Detailed Description of the Invention

[0001]

BACKGROUND OF THE INVENTION 1. Field of the Invention The present invention relates to a video display system capable of displaying video signals having different aspect ratios, and more particularly to improvement of a letterbox screen detection device for determining the letterbox screen.

[0002]

2. Description of the Related Art As is well known, in the NTSC system, the aspect ratio of a video signal is regulated to 4: 3, but it is one of the high definition (high definition) television systems, MU.
In the SE system, the aspect ratio of the video signal is standardized to 16: 9, and accordingly, a television receiver capable of displaying a landscape screen called a wide TV (television) is rapidly spread. Is beginning to Also, for example, a movie originally has a horizontally long screen, but as shown in FIG. 10, packaged software having a display form commonly referred to as a letterbox screen in which panel portions P1 and P2 having no image are provided at the top and bottom is also popular. ing.

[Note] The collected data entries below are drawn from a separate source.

/-- The mask of ACTIVATE clears exactly the words below `2^18`: it keeps bits 18 to 23 (R80). -/
theorem and_activateMask_eq_zero_iff {w : Nat} (hw : w < 2 ^ 24) : w &&& 0xFC0000 = 0 ↔ w < 2 ^ 18 := by
  have hmask : w &&& 0xFC0000 = w / 2 ^ 18 * 2 ^ 18 := by
    apply Nat.eq_of_testBit_eq
    intro i
    rw [show (0xFC0000 : Nat) = (2 ^ 6 - 1) * 2 ^ 18 from rfl, Nat.testBit_and, Nat.testBit_mul_two_pow,
      Nat.testBit_mul_two_pow, Nat.testBit_two_pow_sub_one, Nat.testBit_div_two_pow]
    by_cases hlow : 18 ≤ i
    · by_cases hhigh : i < 24
      · simp [hlow]
        omega
      · have hclear : w.testBit i = false :=
          Nat.testBit_lt_two_pow (Nat.lt_of_lt_of_le hw (Nat.pow_le_pow_right (by decide) (Nat.not_lt.mp hhigh)))
        simp [hlow, hclear]
    · simp [hlow]
  omega

/-- Settles O6: a word reads as ACTIVATE iff its top byte is below 4 (`exists_classify_activate_iff`), that is iff it is
below `2^18`, which the mask tests (`and_activateMask_eq_zero_iff`). -/
theorem tableMaskSelectsActivate : Obligations.TableMaskSelectsActivate := by
  intro w hw
  have htop : (BitVec.ofNat 8 (w >>> 16)).toNat < 4 ↔ w < 2 ^ 18 := by
    rw [BitVec.toNat_ofNat, Nat.shiftRight_eq_div_pow]
    omega
  rw [and_activateMask_eq_zero_iff hw, ← htop, ← exists_classify_activate_iff, ← frameOfTableWord_24 w]
  simp only [decodeTableWord, decode_write, Except.toOption, Option.some.injEq, Build.reference]

/-- Settles O2: the classification reads the first three bytes only. -/
theorem longFrameTailIgnored : Obligations.LongFrameTailIgnored := fun _ _ _ _ _ => rfl

/-- What a frame classifies as is well formed, is selected in both phases and is no primitive (R73). -/
theorem classify_wf (n : Nat) (ph : Phase) (bytes : List Byte) :
    (classify n bytes).wf n = true ∧ (classify n bytes).selectedIn ph = true ∧
      (classify n bytes).isPrimitive = false := by
  obtain ⟨-, h⟩ | ⟨c, dlo, dhi, rest, -, ⟨hge, h⟩ | ⟨hlt, h⟩⟩ := classify_cases n bytes
  · rw [h]
    exact ⟨rfl, rfl, rfl⟩
  · rw [h]
    exact ⟨decide_eq_true hge, rfl, rfl⟩
  · rw [h]
    exact ⟨decide_eq_true hlt, rfl, rfl⟩

/-- Settles O5, by the event: a frame by its classification (`classify_wf`), the internal event by the phase. -/
theorem decodedIsWellFormed : Obligations.DecodedIsWellFormed := by
  intro n ph e i h
  cases e with
  | clock δ => cases h
  | write bytes =>
    cases h
    exact classify_wf n ph bytes
  | read =>
    cases h
    exact ⟨rfl, rfl, rfl⟩
  | internal =>
    cases h
    cases ph <;> exact ⟨rfl, rfl, rfl⟩
  | power =>
    cases h
    exact ⟨rfl, rfl, rfl⟩

/-- Settles O7: each frame by the range of its first byte, the fourth by its length. -/
theorem vectorFramesDecode : Obligations.VectorFramesDecode :=
  ⟨classify_of_lt _ _ _ (by decide), classify_of_lt _ _ _ (by decide), classify_of_ge _ _ _ (by decide),
    classify_of_short 4 (by decide), classify_of_lt _ _ _ (by decide)⟩

end Sys2Proof.Machine

/-! Proofs: the channel table. -/

namespace Sys2Proof.Machine

/-- A sweep of a table with nothing active changes nothing, whatever the clock value (R104). -/
theorem sweepChanged_of_inactive {s : State} (now : Word) (hoff : ∀ i, i < s.build.n → ¬ s.ActiveAt i) :
    sweepChanged now s = false := by
  rw [Bool.eq_false_iff, Ne, sweepChanged_iff]
  rintro ⟨i, ch, hi, hch, hactive, -⟩
  exact hoff i hi ⟨ch, hch, hactive⟩

/-- Settles O23: nothing is due (`sweepChanged_of_inactive`), so the POLL changes nothing (`polled_of_unchanged`). -/
theorem pollWithNothingActiveChangesNothing : Obligations.PollWithNothingActiveChangesNothing := by
  intro s hoff
  rw [exec_poll, polled_of_unchanged (sweepChanged_of_inactive s.clock hoff)]

/-- `activate` writes the table only (R100, R101). -/
theorem activate_frame (c : Byte) (d : Duration) (s : State) :
    activate c d s = { s with chans := (activate c d s).chans } := by
  apply State.ext <;> simp

/-- `activate` leaves the entry of every other channel as it is (R100). -/
theorem activate_getElem?_of_ne {c : Byte} {i : Nat} (d : Duration) (s : State) (h : i ≠ channelOperand c) :
    (activate c d s).chans[i]? = s.chans[i]? := by
  by_cases hlt : channelOperand c < s.build.n
  · rw [activate_chans_of_lt hlt, List.getElem?_set_ne h.symm]
  · rw [activate_of_ge (Nat.not_lt.mp hlt)]

/-- Settles O24: the frame (`activate_frame`), and the table in range (`activate_getElem?_self`,
`activate_getElem?_of_ne`) and out of range (`activate_of_ge`). -/
theorem primitiveActivateWritesItsChannel : Obligations.PrimitiveActivateWritesItsChannel := by
  intro c d s hlen
  refine ⟨returning .none (activate c d s), rfl, ?frame, ?inRange, ?outOfRange⟩
  case frame => exact congrArg (returning .none) (activate_frame c d s)
  case inRange => exact fun hlt => ⟨activate_getElem?_self hlen hlt, fun _ => activate_getElem?_of_ne d s⟩
  case outOfRange =>
    intro hge
    rw [returning_chans, activate_of_ge hge]

/-- The wraparound-safe comparison asks for the sign of the 32-bit difference (R102). -/
theorem expired_eq_signed (now e : Word) : expired now e = decide (0 ≤ (now - e).toInt) := by
  rw [expired, BitVec.toInt_eq_toNat_cond]
  have := (now - e).isLt
  congr 1
  apply propext
  split <;> omega

/-- Settles O26: the primitive writes `ret` only, with the value of the comparison (`expired_eq_signed`). -/
theorem primitiveExpiredIsSignedComparison : Obligations.PrimitiveExpiredIsSignedComparison := by
  intro now e s
  rw [← expired_eq_signed]
  rfl

/-- The loop of `sweep` depends only on which channels it visits: the table and the flag by their laws
(`sweepFold_getElem?`, `sweepFold_changed`), which ask for membership alone (R105). -/
theorem sweepOver_eq_of_mem_iff {now : Word} {is js : List Nat} (chans : List Chan) (h : ∀ i, i ∈ is ↔ i ∈ js) :
    sweepOver now is chans = sweepOver now js chans := by
  apply Prod.ext
  · apply List.ext_getElem?
    intro i
    simp only [sweepOver, sweepFold_getElem?, h]
  · rw [Bool.eq_iff_iff]
    simp only [sweepOver, sweepFold_changed, h]

/-- Settles O32: a permutation visits the same channels (`sweepOver_eq_of_mem_iff`). -/
theorem sweepOrderDoesNotMatter : Obligations.SweepOrderDoesNotMatter :=
  fun _ _ _ chans hperm => sweepOver_eq_of_mem_iff chans fun _ => hperm.mem_iff

/-- The comparison against an expiry set at `t` for `d` reads the time elapsed since `t`, less `d`, modulo `2^32`
(R100, R102). -/
theorem sub_expiry_eq (t t' : Word) (d : Duration) :
    t' - (t + durationOperand d) = (t' - t) - durationOperand d := 
  sub_add_eq_sub_sub t' t (durationOperand d)

/-- Settles O33: the time elapsed less the duration is below `2^31` iff it lies in the window, because the duration
itself, of 16 bits, is far below `2^31` and wraps to the upper half when it exceeds the time elapsed. -/
theorem expiryHorizon : Obligations.ExpiryHorizon := by
  intro t t' d
  have hd : d.toNat < 2 ^ 16 := d.isLt
  have helapsed := (t' - t).isLt
  rw [expired, decide_eq_true_iff, sub_expiry_eq, BitVec.toNat_sub, durationOperand_toNat]
  omega

/-- Settles O35: the expiry is the clock value itself, so every sweep within the horizon finds it passed
(`ExpiryHorizon` with `d = 0`). -/
theorem zeroDurationEndsAtFirstSweep : Obligations.ZeroDurationEndsAtFirstSweep := by
  intro c s t' hlen hlt hhorizon
  have hself : (activate c 0 s).chans[c.toNat]? = some ⟨true, s.clock + durationOperand 0⟩ :=
    activate_getElem?_self hlen hlt
  have hexpired : expired t' (s.clock + durationOperand 0) = true :=
    (expiryHorizon s.clock t' 0).mpr ⟨Nat.zero_le _, by simpa using hhorizon⟩
  refine ⟨⟨_, hself, rfl⟩, ?off, (sweepChanged_iff t' _).mpr ⟨c.toNat, _, by simpa using hlt, hself, rfl, hexpired⟩⟩
  case off =>
    rintro ⟨ch, hch, hactive⟩
    rw [sweep_chans, sweepTable_getElem?_of_some hself, if_pos ⟨by simpa using hlt, rfl, hexpired⟩] at hch
    cases hch
    cases hactive

end Sys2Proof.Machine

/-! Proofs: the serial output driver. -/

namespace Sys2Proof.Machine

/-- Settles O29: the transfer's frame (`shiftOut_frame`) with the wires and the external register that it leaves
(`shiftOut_spec`). -/
theorem primitiveShiftOutShowsByte : Obligations.PrimitiveShiftOutShowsByte := by
  intro b s hquiet
  obtain ⟨⟨hsrclk, hrclk⟩, hstorage, hshift, hser⟩ := shiftOut_spec hquiet b
  show Host.Outcome.next (returning .none (shiftOut b s)) = _
  rw [shiftOut_frame b s, hsrclk, hrclk, hstorage, hshift, hser]
  rfl

/-- Which events of a transfer are a given write to a clock wire does not depend on the byte: only the writes to SER carry
its bits (R141). -/
theorem pinEvent_eq_iff_of_wire_ne_ser {p : PinWrite} (hp : p.wire ≠ .ser) (b : Byte) (k : Nat) :
    pinEvent b k = p ↔ pinEvent 0 k = p := by
  unfold pinEvent
  split_ifs with hlatch hunlatch hdata hrise
  · rfl
  · rfl
  · exact ⟨fun h => absurd (congrArg PinWrite.wire h).symm hp, fun h => absurd (congrArg PinWrite.wire h).symm hp⟩
  · rfl
  · rfl

/-- Settles O37: the places of the clock wires' writes do not depend on the byte (`pinEvent_eq_iff_of_wire_ne_ser`), so
those of the transfer of 0x00 are everyone's. -/
theorem oneLatchPulseAfterEightShifts : Obligations.OneLatchPulseAfterEightShifts := by
  intro b
  have hrclk (v : Bool) (k : Nat) := pinEvent_eq_iff_of_wire_ne_ser (p := ⟨.rclk, v⟩) (by simp) b k
  have hsrclk (v : Bool) (k : Nat) := pinEvent_eq_iff_of_wire_ne_ser (p := ⟨.srclk, v⟩) (by simp) b k
  simp only [hrclk, hsrclk]
  exact ⟨rfl, by decide, by decide, by decide, by decide⟩

/-- A transfer has 26 events (R141). -/
theorem pinEvents_length (b : Byte) : (pinEvents b).length = 26 := rfl

/-- The driver after the first `k` events of a transfer, `k` no more than the transfer has. -/
theorem driveAll_take_pinEvents (b : Byte) {k : Nat} (hk : k ≤ 26) (s : State) :
    driveAll ((pinEvents b).take k) s = driveTo b k s := by
  rw [take_pinEvents b hk, driveTo]

/-- Of the 26 events only some whose number is a multiple of 3 write SER (R141). -/
theorem mod_three_of_pinEvent_wire_eq_ser {b : Byte} {k : Nat} (h : (pinEvent b k).wire = .ser) : k % 3 = 0 := by
  unfold pinEvent at h
  split_ifs at h
  assumption

/-- Before an event whose number is a multiple of 3 both clocks are low (R141, R142). -/
theorem midTransfer_quiet {s : State} {b : Byte} {k : Nat} (h : s.MidTransfer b k) (hk : k % 3 = 0) : s.Quiet where
  srclk := h.srclk.trans (decide_eq_false (by omega))
  rclk := h.rclk.trans (decide_eq_false (by omega))

/-- Settles O38: an event that writes SER has a multiple of 3 for its number (`mod_three_of_pinEvent_wire_eq_ser`), where
the transfer so far (`quiet_driveTo`) has the clocks low (`midTransfer_quiet`). -/
theorem serMovesOnlyWhileClocksLow : Obligations.SerMovesOnlyWhileClocksLow := by
  intro b s k hquiet hk hser
  have hmod : k % 3 = 0 := mod_three_of_pinEvent_wire_eq_ser hser
  rw [driveAll_take_pinEvents b (by omega)]
  exact midTransfer_quiet (quiet_driveTo hquiet b (by omega)) hmod

/-- Only RCLK moves the visible output (R151, R152). -/
theorem drive_storage_of_wire_ne_rclk {p : PinWrite} (s : State) (hp : p.wire ≠ .rclk) :
    (drive s p).storage = s.storage := by
  unfold drive
  split
  case h_1 => rfl
  case h_2 => rfl
  case h_3 h => exact absurd h hp

/-- Before `e_24` no event writes RCLK (R141, R143). -/
theorem pinEvent_wire_ne_rclk (b : Byte) {k : Nat} (hk : k < 24) : (pinEvent b k).wire ≠ .rclk := by
  unfold pinEvent
  rw [if_neg (by omega), if_neg (by omega)]
  split_ifs <;> simp

/-- The visible output is what it was until `e_24` (R147). -/
theorem driveTo_storage (b : Byte) {k : Nat} (hk : k ≤ 24) (s : State) : (driveTo b k s).storage = s.storage := by
  induction k with
  | zero => rfl
  | succ k ih =>
    rw [driveTo_succ, drive_storage_of_wire_ne_rclk _ (pinEvent_wire_ne_rclk b (by omega)), ih (by omega)]

/-- Settles O39: before `e_24` by `driveTo_storage`, right after it by the transfer's own invariant, and after the whole
transfer by `shiftOut_spec`. -/
theorem outputChangesOnlyAtLatch : Obligations.OutputChangesOnlyAtLatch := by
  intro b s k hquiet
  refine ⟨fun hk => ?before, fun hk => ?after⟩
  case before =>
    rw [driveAll_take_pinEvents b (by omega)]
    exact driveTo_storage b hk s
  case after =>
    obtain rfl | hk := Nat.eq_or_lt_of_le hk
    · rw [driveAll_take_pinEvents b (by decide)]
      exact (quiet_driveTo hquiet b (Nat.le_refl 25)).latched rfl
    · rw [List.take_of_length_le ((pinEvents_length b).trans_le hk)]
      exact (shiftOut_spec hquiet b).2.1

As described above, in the future, it is expected that the video software of the horizontally long screen will increase. However, the problem in this case is that the aspect ratio is 4: 3, 16: 9, movie software, etc. This means that video signals having various different aspect ratios are mixed, and even if it is called a letterbox screen, there are actually various display modes of video images with various aspect ratios.

For example, FIGS. 11 (a) and 11 (b) show two kinds of so-called Vista size movie software each having an aspect ratio of 1.85: 1 and different subtitle superposition positions. Further, FIGS. 11C and 11D show two types of movie software of a so-called cinema scope having an aspect ratio of 2.35: 1 and different positions of the subtitle super.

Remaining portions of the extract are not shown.